最後に、「公平な選択肢」のための施策を検討するにあたり、重要な点は、以下の2つだと考えます。

  • 「選択肢」1つ1つに対して、施策を実施する
    すべての女性が「子どもを産み育てながらバリバリ働きたい」わけではありません。「子どもを持つ女性の優遇」が「子どものいない女性の負担」になる危険性もあります。一方で、「子育て期間はゆっくり休んで、適度に仕事に戻りたい」といった人もいます。これらを十把ひとからげで施策を実施すると、中途半端な施策になってしまう可能性があります。
  • 企業にメリットのある施策を実施する
    労働者に手厚い保護制度を用意しても、企業に対する配慮がないと、導入率を高めることはできません。大きな企業は体力があるため、「社員の福利厚生」と割り切って実施することができます。しかし、日本の95%を占める中小企業(特に地方企業)は、大企業基準で導入すると、会社自体の収益を悪化させる危険性もあるのです。労働者の幸せのために導入させた制度が原因で、その人が職を失ってしまうという結果は誰も願っていないはずです。
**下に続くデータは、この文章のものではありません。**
theorem packetBegins_waits {e : Nat} (h : (s.fe n).packetEnd = some e) :
    packetBegins n x s = modFe n fun f => { f with queued := f.queued + 1 } := by
  rw [packetBegins, h]
  rfl

theorem packetTallied_away (h : s.away = true) : packetTallied n x neg s = modFe n (·.countAsync neg) := if_pos h

theorem packetTallied_locked (h : s.away = false) : packetTallied n x neg s = countPacket n x neg := if_neg (by simp [h])

theorem packetWidth_away (h : s.away = true) : s.packetWidth n = 30 * divUp (s.fe n).width 30 := if_pos h

theorem packetWidth_locked (h : s.away = false) : s.packetWidth n = (s.fe n).width := if_neg (by simp [h])

/-- What a crossing stamped `x` does, as the state tells when it has come: its packet, its count and its stamp entry. -/
def crossingActs (n x : Nat) (neg : Bool) (s : State) : Prog :=
  seqs [packetBegins n x s, packetTallied n x neg s, stampEntry n x neg]

theorem run_packetCrossing : (progPacketCrossing n raw neg).run s =
    (crossingActs n (s.stampTime raw) neg ((crossingComes n (s.stampTime raw)).run s)).run
      ((crossingComes n (s.stampTime raw)).run s) := by
  rw [progPacketCrossing, run_ask]
  simp only [crossingComes, crossingActs, run_seqs_cons, run_seqs_nil, run_ask]
  rfl

/-- Without a QP that waits, only Line Time goes on. -/
theorem run_crossingComes (h : (s.fe n).qpNext = none) : (crossingComes n x).run s = (advance (x / 256)).run s := by
  rw [crossingComes, run_seqs_cons, run_seqs_cons, run_seqs_nil]
  exact run_settleQp_none (.inl h)

/-- A core that streams no stamps takes no stamp entry. -/
theorem run_stampEntry_off (h : s.effFld (F.PKT_STREAM_DIV (s.core n)) = 0) : (stampEntry n x neg).run s = s := by
  rw [stampEntry, run_ask]
  simp only [h, if_true, run_done]

/-- An entry that a ring may drop keeps Line Time and what front ends and cores hold. -/
theorem keeps_ringOffer_count (r typ : Nat) (bytes : List Byte) (f : Field) :
    (ringOffer r typ bytes (count f)).Within AnyReg AnyByte (Dev.view m j ψ φ) := by
  have hdrop : (count f).Within AnyReg AnyByte (Dev.view m j ψ φ) := within_count.2 trivial
  rw [ringOffer, within_ask]
  intro s
  dsimp only
  split
  · exact hdrop
  split
  · simp [hdrop, AnyReg]
  split
  · exact hdrop
  · simp [keeps_engineWrite, modRing, ringCopies, ringIrq, keeps_raise]

/-- A stamp entry changes the ring of its stream and the count of dropped entries. -/
theorem within_stampEntry (h : Covers Q (.PKT_DROP :: ringNames)) (hA : ∀ x, InPad x → A x) :
    (stampEntry n x neg).Within Q A (Dev.view m j ψ fun _ => ()) := by
  have hring : Covers Q ringNames := h.sub (by simp)
  have hdiv (k d : Nat) : (modCore k fun c => { c with div := d }).Within Q A (Dev.view m j ψ fun _ => ()) :=
    within_modCore fun _ => rfl
  have hoffer (r k : Nat) (bytes : List Byte) :
      (ringOffer r 1 bytes (count (F.PKT_DROP_DROP k))).Within Q A (Dev.view m j ψ fun _ => ()) :=
    ⟨only_mono (fun _ hk => hk) hA (records_ringOffer r 1 bytes (records_count (h _ (by simp))) records_done hring).only,
      (keeps_ringOffer_count r 1 bytes _).keeps⟩
  rw [stampEntry, within_ask]
  intro s
  dsimp only
  split
  · exact within_done
  split
  · simp only [within_cons, within_nil, hoffer, hdiv, and_self]
  · exact within_modCore fun _ => rfl

/-- The crossing during a packet waits; whatever it is counted in, the packet in progress goes on. -/
theorem within_packetTallied (hread : Covers Q readNames) (hQ : Q (R.FPKT_STAT n)) (hA : ∀ x, BlockBytes n x → A x) :
    (packetTallied n x neg s).Within Q A (Dev.packets n) := by
  unfold packetTallied
  split
  · exact within_modFe_packets fun f => by unfold FeSt.countAsync; split <;> exact ⟨rfl, rfl⟩
  · exact within_countPacket hread hQ hA

/-- A packet that begins leaves what the accumulator takes. -/
theorem packetSum_modFe {f : FeSt → FeSt} (h : ∀ y, (f y).qp = y.qp) : ((modFe n f).run s).packetSum n neg = s.packetSum n neg := by
  rw [State.packetSum, modFe_acc, modFe_fe, h, State.packetSum]

/-- With Line Time on its own clock, a crossing while no packet is in progress begins its packet, which is counted. -/
theorem crossingActs_counted (hwf : Memory.wf s.losses s.mem = true) (haway : s.away = false)
    (hdiv : s.effFld (F.PKT_STREAM_DIV (s.core n)) = 0) (hend : (s.fe n).packetEnd = none) (hl : -(2 ^ 95) ≤ s.packetSum n neg)
    (hh : s.packetSum n neg < 2 ^ 95) :
    let t := (crossingActs n x neg s).run s
    t.acc n = s.packetSum n neg ∧ (t.fe n).counted = (x, neg) :: (s.fe n).counted.take 1 ∧
      (t.fe n).packetEnd = some (divUp x 256 + 2 + (s.fe n).width) ∧
      s.Agrees t (fun k => k.id ∈ readNames) (BlockBytes n) fun d => d.lt := by
  simp only [crossingActs, run_seqs_cons, run_seqs_nil]
  rw [packetBegins_idle hend, packetTallied_locked haway, packetWidth_locked haway]
  generalize hv : (modFe n fun f => { f with packetEnd := some (divUp x 256 + 2 + (s.fe n).width) }).run s = v
  have hfe : v.fe n = { s.fe n with packetEnd := some (divUp x 256 + 2 + (s.fe n).width) } := by rw [← hv, modFe_fe]
  have hsum : v.packetSum n neg = s.packetSum n neg := hv ▸ packetSum_modFe fun _ => rfl
  have hsv : s.Agrees v (fun k => k.id ∈ readNames) (BlockBytes n) fun d => d.lt := by
    rw [← hv]
    exact (within_dev fun _ => rfl : (modFe n _).Within _ _ _).agrees s
  have hwfv : Memory.wf v.losses v.mem = true := by
    rw [← hv]
    exact run_wf _ _ hwf
  rw [← hsum] at hl hh
  have hcount := countPacket_counted (x := x) hwfv hl hh
  generalize (countPacket n x neg).run v = w at hcount ⊢
  have hoff : w.effFld (F.PKT_STREAM_DIV (w.core n)) = 0 := by
    have heff : w.dev.eff = v.dev.eff := congrArg (·.2.1) hcount.agrees.view
    rw [State.effFld, State.effReg, heff, State.core, hcount.agrees.fld (by simp), ← hv]
    exact hdiv
  rw [run_stampEntry_off hoff]
  refine ⟨hcount.acc.trans hsum, by rw [hcount.counted, hfe], by rw [hcount.agrees.packetEnd, hfe], hsv.trans ?_⟩
  exact hcount.agrees.coarser fun _ _ h => congrArg (·.1) h

/-- In a holdover without lock, its packet is counted in the asynchronous counter of its sign. -/
theorem crossingActs_async (haway : s.away = true) (hdiv : s.effFld (F.PKT_STREAM_DIV (s.core n)) = 0)
    (hend : (s.fe n).packetEnd = none) : (crossingActs n x neg s).run s = (modFe n (·.countAsync neg)).run
      ((modFe n fun f => { f with packetEnd := some (divUp x 256 + 2 + 30 * divUp (s.fe n).width 30) }).run s) := by
  simp only [crossingActs, run_seqs_cons, run_seqs_nil]
  rw [packetBegins_idle hend, packetTallied_away haway, packetWidth_away haway]
  exact run_stampEntry_off hdiv

/-- The registers that a crossing can change while a packet is in progress. -/
abbrev crossingNames : List RegId := [.FPKT_STAT, .FPKT_QP_LO, .FPKT_QP_HI, .PKT_DROP, .RING_STAT, .MEM_ECCCNT, .MEM_ECCA_LO,
  .MEM_ECCA_HI, .PWR_LOST, .IRQ_PEND, .IRQ_CNT]

/-- A crossing while a packet is in progress waits for its end, whatever it is counted in. -/
theorem crossingActs_waits {e : Nat} (hend : (s.fe n).packetEnd = some e) :
    let t := (crossingActs n x neg s).run s
    (t.fe n).packetEnd = some e ∧ (t.fe n).queued = (s.fe n).queued + 1 ∧
      s.Agrees t (fun k => k.id ∈ crossingNames) (fun y => BlockBytes n y ∨ InPad y) fun _ => () := by
  have hnames {l : List RegId} (h : l ⊆ crossingNames) : Covers (fun k => k.id ∈ crossingNames) l := (covers_self _).sub h
  have htallied := within_packetTallied (n := n) (x := x) (neg := neg) (s := s) (hnames (by decide)) (by simp) fun y hy =>
    (.inl hy : BlockBytes n y ∨ InPad y)
  have hentry := within_stampEntry (n := n) (x := x) (neg := neg) (m := n) (j := 0) (ψ := fun f => (f.packetEnd, f.queued))
    (hnames (by decide)) fun y hy => (.inr hy : BlockBytes n y ∨ InPad y)
  simp only [crossingActs, run_seqs_cons, run_seqs_nil]
  rw [packetBegins_waits hend]
  generalize hv : (modFe n fun f => { f with queued := f.queued + 1 }).run s = v
  have hfe : v.fe n = { s.fe n with queued := (s.fe n).queued + 1 } := by rw [← hv, modFe_fe]
  have hsv : s.Agrees v (fun k => k.id ∈ crossingNames) (fun y => BlockBytes n y ∨ InPad y) fun _ => () := by
    rw [← hv]
    exact (within_dev fun _ => rfl : (modFe n _).Within _ _ _).agrees s
  have h1 := htallied.agrees v
  have h2 := hentry.agrees ((packetTallied n x neg s).run v)
  obtain ⟨hpacket, hqueued⟩ := Prod.mk.inj h2.fe
  refine ⟨?_, by rw [hqueued, h1.queued, hfe], (hsv.trans (h1.coarser fun _ _ _ => rfl)).trans (h2.coarser fun _ _ _ => rfl)⟩
  rw [hpacket, h1.packetEnd, hfe]
  exact hend

end

/-- Settles O27: the parts of a crossing, each by what it changes. -/
theorem chargePacketsAreCounted : Obligations.ChargePacketsAreCounted := by
  unfold Obligations.ChargePacketsAreCounted
  refine ⟨?counted, ?async, ?waits, ?ends, ?saturates⟩
  case counted =>
    intro s n raw neg hhib hpor hwf haway hdiv hqp hend hh hl
    refine completes_counting rfl hhib hpor ?_
    rw [run_packetCrossing, run_crossingComes hqp]
    obtain ⟨hacc, hcounted, hbegun, hagrees⟩ := crossingActs_counted (s := (advance (s.stampTime raw / 256)).run s)
      (x := s.stampTime raw) hwf haway hdiv hend hl hh
    exact ⟨hacc, hcounted, hbegun, congrArg LtSt.cyc hagrees.view, hagrees.keepsRegs, hagrees.byte⟩
  case async =>
    intro s n raw neg hhib hpor haway hdiv hqp hend
    refine completes_counting rfl hhib hpor ?_
    rw [run_packetCrossing, run_crossingComes hqp, crossingActs_async (s := (advance _).run s) haway hdiv hend]
    refine ⟨?_, ?_, ?_, ?_, rfl, fun _ => rfl⟩ <;> rw [modFe_fe, modFe_fe, FeSt.countAsync] <;> cases neg <;> rfl
  case waits =>
    intro s n raw e neg hhib hpor hend
    refine completes_counting rfl hhib hpor ?_
    rw [run_packetCrossing]
    have hcomes := (within_settleQp (Q := fun k => k.id ∈ crossingNames) (A := fun y => BlockBytes n y ∨ InPad y) (n := n)
      (t := s.stampTime raw / 256) (by simp) fun y hy => .inl (by unfold BlockBytes; omega)).agrees
      ((advance (s.stampTime raw / 256)).run s)
    have hu : (crossingComes n (s.stampTime raw)).run s =
        (settleQp n (s.stampTime raw / 256)).run ((advance (s.stampTime raw / 256)).run s) := by
      rw [crossingComes, run_seqs_cons, run_seqs_cons, run_seqs_nil]
    rw [← hu] at hcomes
    obtain ⟨hpacket, hqueued, hacts⟩ := crossingActs_waits (x := s.stampTime raw) (neg := neg) (hcomes.packetEnd.trans hend)
    refine ⟨hpacket, hqueued.trans (congrArg (· + 1) hcomes.queued), fun k hk => (hacts.reg k hk).trans (hcomes.reg k hk),
      fun y hy => (hacts.byte y ?_).trans (hcomes.byte y ?_)⟩
    all_goals
      have h1 := hy (chBlock n, 64) (by simp)
      have h2 := hy (padBase, 0x1001000) (by simp)
      unfold BlockBytes InPad
      dsimp only at h1 h2
      omega
  case ends =>
    intro s n e hhib hpor hend
    refine completes_counting rfl hhib hpor ?_
    rw [progPacketEnd, run_ask, hend]
    dsimp only
    rw [run_seqs_cons, run_seqs_cons, run_seqs_nil]
    refine ⟨?_, congrArg FeSt.queued (modFe_fe _ _), rfl, rfl, fun _ => rfl⟩
    rw [modFe_fe]
    rcases Nat.eq_zero_or_pos (s.fe n).queued with h | h
    · rw [if_neg (by omega), if_pos h]
    · rw [if_pos h, if_neg (by omega)]
  case saturates =>
    intro s n hhib hpor
    refine completes_counting rfl hhib hpor ?_
    rw [progPacketSaturation, run_seqs_cons, run_seqs_cons, run_seqs_nil, run_setB, faultSource]
    have htouch := touches_raise (n + 1)
    have hlevel : sourceLevel (n + 1) = false := by
      simp only [sourceLevel, Bool.or_eq_false_iff, Bool.and_eq_false_iff, decide_eq_false_iff_not]
      omega
    refine ⟨(only_fld htouch _ (by simp)).trans (State.fld_setFld _ _ _ ?_), raised_raise (by omega) (by omega) hlevel rfl ?_,
      fun k hk => ?_, fun y => htouch.keepsBytes _ y⟩
    · exact (by decide +kernel : (F.FPKT_STAT_SAT 0).ok = true)
    · exact State.fld_setFld_reg _ _ _ _ (by simp [cntField])
    · refine (htouch.keepsRegs _ k fun h => hk (List.mem_cons_of_mem _ ?_)).trans (State.reg_setFld_other s _ ?_)
      · simp at h ⊢
        tauto
      · rintro rfl
        simp at hk

end Sys2Proof.Machine

/-! Charge clears (R191, R194): the request, which names a beat with two words, and the clear at its beat. -/
namespace Sys2Proof.Machine

section
variable {Q : RegKey → Prop} {A : Nat → Prop} {n b tb : Nat} {s t : State} {p : Port}

/-! The request -/

/-- A port that may write both words of a 64-bit quantity has it taken whole, and its master is answered OK (R9). -/
theorem run_regWrite64 {lo hi : RegKey} {x : Nat} {take : Nat → Prog} (hx : x < 2 ^ 64) (hlo : lo.inMap = true) (hhi : hi.inMap = true)
    (hwlo : ∀ v, writeOwn p lo v = holdLow lo v) (hwhi : ∀ v, writeOwn p hi v = wide lo v take)
    (hadlo : s.admits p lo (BitVec.ofNat 32 x) = true) (hadhi : s.admits p hi (BitVec.ofNat 32 (x / 2 ^ 32)) = true) :
    (regWrite64 p lo hi x).run s =
      (toMaster p 0 0).run ((take x).run ((s.lowHeld (portMaster p) lo (BitVec.ofNat 32 x)).unhold lo)) := by
  have hlow : (regWrite p lo (BitVec.ofNat 32 x)).run s = s.lowHeld (portMaster p) lo (BitVec.ofNat 32 x) := by
    rw [run_regWrite hlo hadlo, hwlo]
    rfl
  rw [regWrite64, run_seqs_cons, run_seqs_cons, run_seqs_nil, hlow, run_regWrite hhi (by rwa [admits_lowHeld]), hwhi, wide, run_ask,
    run_seqs_cons, run_seqs_cons, run_seqs_nil, find_lowHeld, Option.map_some, Option.getD_some, ofNat_halves hx]
  rfl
以上、長くなりましたが、私が感じたことについて、まとめさせていただきました。

今回、皆さまの声から得たこの結果は、単なるアンケート結果発表という形で終わらせるつもりはありません。このような施策を国に実現していただくために、私自身もできることから行動していく所存です。

今後の動きについても、随時、こちらで報告させていただきますので、これからも皆さまのご支援をよろしくお願いいたします。

最後になりますが、本調査を実施し、レポートを作成するにあたり、本当に多くの方にご協力をいただきました。ここに、心より感謝の意を表します。

アンケートにお答えいただいた皆さまはもちろん、私からの案内でより多くの方に当アンケートをご紹介いただいた皆さま、そして、社長のわがままにもかかわらず、協力してくれたワイズスタッフのスタッフたちに、あらためて、お礼申し上げます。